(Dataset entries)
%%

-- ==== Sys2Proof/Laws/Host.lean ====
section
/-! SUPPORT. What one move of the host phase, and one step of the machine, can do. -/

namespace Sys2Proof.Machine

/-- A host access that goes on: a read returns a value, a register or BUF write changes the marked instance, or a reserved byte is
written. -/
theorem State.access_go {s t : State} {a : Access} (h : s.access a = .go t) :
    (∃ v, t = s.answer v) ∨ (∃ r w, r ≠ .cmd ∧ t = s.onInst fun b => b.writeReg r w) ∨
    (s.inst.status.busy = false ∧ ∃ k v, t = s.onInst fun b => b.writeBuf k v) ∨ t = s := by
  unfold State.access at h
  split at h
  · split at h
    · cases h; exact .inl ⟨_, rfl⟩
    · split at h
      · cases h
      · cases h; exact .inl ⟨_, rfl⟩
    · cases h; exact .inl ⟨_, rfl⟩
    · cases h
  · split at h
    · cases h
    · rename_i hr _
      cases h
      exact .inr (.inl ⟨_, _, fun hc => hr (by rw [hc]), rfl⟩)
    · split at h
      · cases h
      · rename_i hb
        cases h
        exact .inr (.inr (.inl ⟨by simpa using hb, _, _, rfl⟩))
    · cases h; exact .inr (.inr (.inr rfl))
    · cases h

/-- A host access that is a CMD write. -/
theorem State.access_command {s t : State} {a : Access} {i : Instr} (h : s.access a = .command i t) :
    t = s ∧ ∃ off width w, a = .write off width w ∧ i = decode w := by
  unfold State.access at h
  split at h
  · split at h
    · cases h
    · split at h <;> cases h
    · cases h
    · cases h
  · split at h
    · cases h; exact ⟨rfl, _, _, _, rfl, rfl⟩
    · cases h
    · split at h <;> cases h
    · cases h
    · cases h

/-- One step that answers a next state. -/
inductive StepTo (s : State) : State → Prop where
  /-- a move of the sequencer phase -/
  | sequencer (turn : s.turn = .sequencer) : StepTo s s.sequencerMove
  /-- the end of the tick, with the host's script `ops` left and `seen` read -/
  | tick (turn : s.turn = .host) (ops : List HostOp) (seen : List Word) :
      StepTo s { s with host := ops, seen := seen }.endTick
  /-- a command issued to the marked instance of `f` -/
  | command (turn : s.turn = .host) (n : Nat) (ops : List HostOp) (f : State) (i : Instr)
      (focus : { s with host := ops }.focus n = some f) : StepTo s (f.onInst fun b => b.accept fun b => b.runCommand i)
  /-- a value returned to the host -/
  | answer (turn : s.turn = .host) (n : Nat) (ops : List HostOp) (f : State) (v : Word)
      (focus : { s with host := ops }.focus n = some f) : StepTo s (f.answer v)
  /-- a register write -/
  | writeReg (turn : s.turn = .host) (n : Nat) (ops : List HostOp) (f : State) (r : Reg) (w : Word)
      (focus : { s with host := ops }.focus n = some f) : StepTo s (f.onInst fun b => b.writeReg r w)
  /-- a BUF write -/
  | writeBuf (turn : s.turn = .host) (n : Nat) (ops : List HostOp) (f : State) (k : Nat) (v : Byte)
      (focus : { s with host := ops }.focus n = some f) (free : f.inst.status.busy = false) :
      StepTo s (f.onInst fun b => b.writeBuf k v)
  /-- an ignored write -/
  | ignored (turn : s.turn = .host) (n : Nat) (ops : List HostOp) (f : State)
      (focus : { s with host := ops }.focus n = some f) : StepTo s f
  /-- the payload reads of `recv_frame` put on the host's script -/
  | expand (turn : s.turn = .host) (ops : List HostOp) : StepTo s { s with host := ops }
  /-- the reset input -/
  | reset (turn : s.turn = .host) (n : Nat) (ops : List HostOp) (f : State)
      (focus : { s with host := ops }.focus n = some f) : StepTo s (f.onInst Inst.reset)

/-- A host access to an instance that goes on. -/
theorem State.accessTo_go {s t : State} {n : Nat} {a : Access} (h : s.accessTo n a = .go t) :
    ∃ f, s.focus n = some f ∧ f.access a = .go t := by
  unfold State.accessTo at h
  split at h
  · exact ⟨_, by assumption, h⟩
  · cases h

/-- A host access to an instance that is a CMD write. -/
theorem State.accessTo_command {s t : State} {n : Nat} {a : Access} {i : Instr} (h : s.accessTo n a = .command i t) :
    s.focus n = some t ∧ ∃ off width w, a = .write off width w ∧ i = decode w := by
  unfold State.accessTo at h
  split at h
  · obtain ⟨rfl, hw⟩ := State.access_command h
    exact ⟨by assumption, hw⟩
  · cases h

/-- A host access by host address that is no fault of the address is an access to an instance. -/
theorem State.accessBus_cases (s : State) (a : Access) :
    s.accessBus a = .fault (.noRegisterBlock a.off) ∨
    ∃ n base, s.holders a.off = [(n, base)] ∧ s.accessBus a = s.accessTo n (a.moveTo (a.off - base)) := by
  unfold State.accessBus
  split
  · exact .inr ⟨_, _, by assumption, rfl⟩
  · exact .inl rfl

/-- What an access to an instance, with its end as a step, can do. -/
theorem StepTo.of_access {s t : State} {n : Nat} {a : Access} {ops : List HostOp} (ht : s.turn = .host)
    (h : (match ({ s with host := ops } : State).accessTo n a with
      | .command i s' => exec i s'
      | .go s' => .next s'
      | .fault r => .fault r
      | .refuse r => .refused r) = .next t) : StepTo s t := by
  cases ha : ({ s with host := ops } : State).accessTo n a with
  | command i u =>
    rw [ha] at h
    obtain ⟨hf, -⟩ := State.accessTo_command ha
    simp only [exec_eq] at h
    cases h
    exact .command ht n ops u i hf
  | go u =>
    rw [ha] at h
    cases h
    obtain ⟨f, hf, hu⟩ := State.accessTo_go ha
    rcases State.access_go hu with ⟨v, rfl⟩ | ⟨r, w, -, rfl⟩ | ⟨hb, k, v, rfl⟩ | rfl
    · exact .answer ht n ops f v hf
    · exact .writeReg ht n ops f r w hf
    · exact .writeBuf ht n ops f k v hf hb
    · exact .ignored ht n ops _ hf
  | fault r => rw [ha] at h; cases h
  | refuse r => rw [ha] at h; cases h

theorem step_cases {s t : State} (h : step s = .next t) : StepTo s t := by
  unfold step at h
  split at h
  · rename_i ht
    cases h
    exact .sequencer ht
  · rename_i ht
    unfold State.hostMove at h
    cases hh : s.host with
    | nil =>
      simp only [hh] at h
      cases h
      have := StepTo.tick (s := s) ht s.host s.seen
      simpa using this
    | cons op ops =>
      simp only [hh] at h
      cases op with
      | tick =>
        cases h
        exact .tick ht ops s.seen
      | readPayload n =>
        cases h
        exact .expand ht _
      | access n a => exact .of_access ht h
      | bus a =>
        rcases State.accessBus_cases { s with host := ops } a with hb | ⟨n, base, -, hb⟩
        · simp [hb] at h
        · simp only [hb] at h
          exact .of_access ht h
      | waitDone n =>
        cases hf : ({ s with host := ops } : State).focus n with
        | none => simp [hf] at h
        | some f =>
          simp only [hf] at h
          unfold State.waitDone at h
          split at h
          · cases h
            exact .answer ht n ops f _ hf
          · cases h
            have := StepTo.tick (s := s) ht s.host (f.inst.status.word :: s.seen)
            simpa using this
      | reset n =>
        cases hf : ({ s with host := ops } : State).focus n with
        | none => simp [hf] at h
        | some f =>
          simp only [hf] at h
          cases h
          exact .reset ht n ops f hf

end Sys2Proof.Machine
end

%%
%%

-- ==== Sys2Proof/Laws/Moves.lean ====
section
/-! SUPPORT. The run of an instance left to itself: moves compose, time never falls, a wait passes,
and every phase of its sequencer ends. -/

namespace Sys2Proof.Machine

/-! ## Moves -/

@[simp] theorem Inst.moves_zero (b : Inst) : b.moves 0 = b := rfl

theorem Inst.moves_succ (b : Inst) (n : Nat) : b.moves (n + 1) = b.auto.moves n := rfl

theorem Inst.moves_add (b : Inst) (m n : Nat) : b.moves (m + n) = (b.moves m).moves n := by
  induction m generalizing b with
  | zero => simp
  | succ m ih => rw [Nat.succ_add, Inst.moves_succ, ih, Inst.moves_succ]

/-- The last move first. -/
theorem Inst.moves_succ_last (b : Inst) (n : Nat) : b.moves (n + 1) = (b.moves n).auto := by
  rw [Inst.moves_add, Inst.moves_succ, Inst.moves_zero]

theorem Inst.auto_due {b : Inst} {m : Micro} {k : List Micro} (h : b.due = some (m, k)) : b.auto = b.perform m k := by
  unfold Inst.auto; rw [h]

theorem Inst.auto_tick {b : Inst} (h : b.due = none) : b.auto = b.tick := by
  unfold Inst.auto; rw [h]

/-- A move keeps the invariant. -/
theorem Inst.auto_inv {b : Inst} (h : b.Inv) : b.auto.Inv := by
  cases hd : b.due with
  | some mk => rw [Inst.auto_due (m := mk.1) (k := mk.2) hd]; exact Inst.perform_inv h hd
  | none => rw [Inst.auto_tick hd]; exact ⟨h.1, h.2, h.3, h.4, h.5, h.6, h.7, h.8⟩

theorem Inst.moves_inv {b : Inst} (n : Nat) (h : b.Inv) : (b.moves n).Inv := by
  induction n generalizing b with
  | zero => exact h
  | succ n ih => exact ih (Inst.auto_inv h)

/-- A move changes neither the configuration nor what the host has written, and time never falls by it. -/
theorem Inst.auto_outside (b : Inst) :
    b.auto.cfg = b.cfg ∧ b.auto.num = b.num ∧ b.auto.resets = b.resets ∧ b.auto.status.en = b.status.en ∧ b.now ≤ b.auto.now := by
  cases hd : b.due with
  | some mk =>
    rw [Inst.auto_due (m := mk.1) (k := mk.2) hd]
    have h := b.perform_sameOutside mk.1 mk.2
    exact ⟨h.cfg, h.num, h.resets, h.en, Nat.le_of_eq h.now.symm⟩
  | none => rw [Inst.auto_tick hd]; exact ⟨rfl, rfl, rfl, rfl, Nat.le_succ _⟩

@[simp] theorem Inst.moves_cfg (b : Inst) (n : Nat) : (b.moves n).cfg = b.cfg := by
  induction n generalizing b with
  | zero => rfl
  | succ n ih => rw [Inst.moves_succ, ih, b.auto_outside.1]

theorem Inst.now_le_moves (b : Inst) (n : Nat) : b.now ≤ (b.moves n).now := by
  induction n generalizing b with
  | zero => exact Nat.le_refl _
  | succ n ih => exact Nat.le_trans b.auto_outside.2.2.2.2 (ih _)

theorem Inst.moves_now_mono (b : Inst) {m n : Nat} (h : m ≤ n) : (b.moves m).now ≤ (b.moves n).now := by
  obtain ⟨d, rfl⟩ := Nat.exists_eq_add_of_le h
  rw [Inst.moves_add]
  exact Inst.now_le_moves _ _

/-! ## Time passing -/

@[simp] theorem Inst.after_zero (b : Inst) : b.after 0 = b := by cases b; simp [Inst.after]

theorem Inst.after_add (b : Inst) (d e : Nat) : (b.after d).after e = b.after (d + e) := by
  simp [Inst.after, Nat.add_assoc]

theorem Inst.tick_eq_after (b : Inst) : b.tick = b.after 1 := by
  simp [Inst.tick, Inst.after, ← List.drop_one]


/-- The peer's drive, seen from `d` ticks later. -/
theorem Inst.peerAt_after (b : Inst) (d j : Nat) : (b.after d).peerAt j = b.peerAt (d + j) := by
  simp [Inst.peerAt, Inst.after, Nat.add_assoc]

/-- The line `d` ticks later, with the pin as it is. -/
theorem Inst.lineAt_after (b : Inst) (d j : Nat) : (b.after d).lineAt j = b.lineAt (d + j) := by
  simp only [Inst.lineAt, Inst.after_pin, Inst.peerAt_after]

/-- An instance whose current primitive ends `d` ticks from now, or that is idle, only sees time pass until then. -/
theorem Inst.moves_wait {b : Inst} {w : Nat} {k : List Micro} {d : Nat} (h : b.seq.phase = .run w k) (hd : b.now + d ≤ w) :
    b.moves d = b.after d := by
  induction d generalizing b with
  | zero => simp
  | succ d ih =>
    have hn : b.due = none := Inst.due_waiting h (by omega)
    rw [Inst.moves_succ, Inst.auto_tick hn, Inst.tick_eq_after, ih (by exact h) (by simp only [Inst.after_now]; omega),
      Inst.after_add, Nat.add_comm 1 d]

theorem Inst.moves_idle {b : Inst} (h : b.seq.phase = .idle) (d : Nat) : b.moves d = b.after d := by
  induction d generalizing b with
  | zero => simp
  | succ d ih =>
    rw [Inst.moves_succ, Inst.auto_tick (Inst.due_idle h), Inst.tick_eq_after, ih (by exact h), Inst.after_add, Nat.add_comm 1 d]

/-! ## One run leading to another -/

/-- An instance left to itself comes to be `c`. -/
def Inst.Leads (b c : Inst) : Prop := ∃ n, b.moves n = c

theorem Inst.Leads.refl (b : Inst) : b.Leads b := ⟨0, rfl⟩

%%

### Problem statement
Your task is to retype the entries verbatim, starting with the line that holds "Time passing -/" and stopping after the line that holds "b.seq.phase = .run".

### Response
/-! ## Time passing -/

@[simp] theorem Inst.after_zero (b : Inst) : b.after 0 = b := by cases b; simp [Inst.after]

theorem Inst.after_add (b : Inst) (d e : Nat) : (b.after d).after e = b.after (d + e) := by
  simp [Inst.after, Nat.add_assoc]

theorem Inst.tick_eq_after (b : Inst) : b.tick = b.after 1 := by
  simp [Inst.tick, Inst.after, ← List.drop_one]


/-- The peer's drive, seen from `d` ticks later. -/
theorem Inst.peerAt_after (b : Inst) (d j : Nat) : (b.after d).peerAt j = b.peerAt (d + j) := by
  simp [Inst.peerAt, Inst.after, Nat.add_assoc]

/-- The line `d` ticks later, with the pin as it is. -/
theorem Inst.lineAt_after (b : Inst) (d j : Nat) : (b.after d).lineAt j = b.lineAt (d + j) := by
  simp only [Inst.lineAt, Inst.after_pin, Inst.peerAt_after]

/-- An instance whose current primitive ends `d` ticks from now, or that is idle, only sees time pass until then. -/
theorem Inst.moves_wait {b : Inst} {w : Nat} {k : List Micro} {d : Nat} (h : b.seq.phase = .run w k) (hd : b.now + d ≤ w) :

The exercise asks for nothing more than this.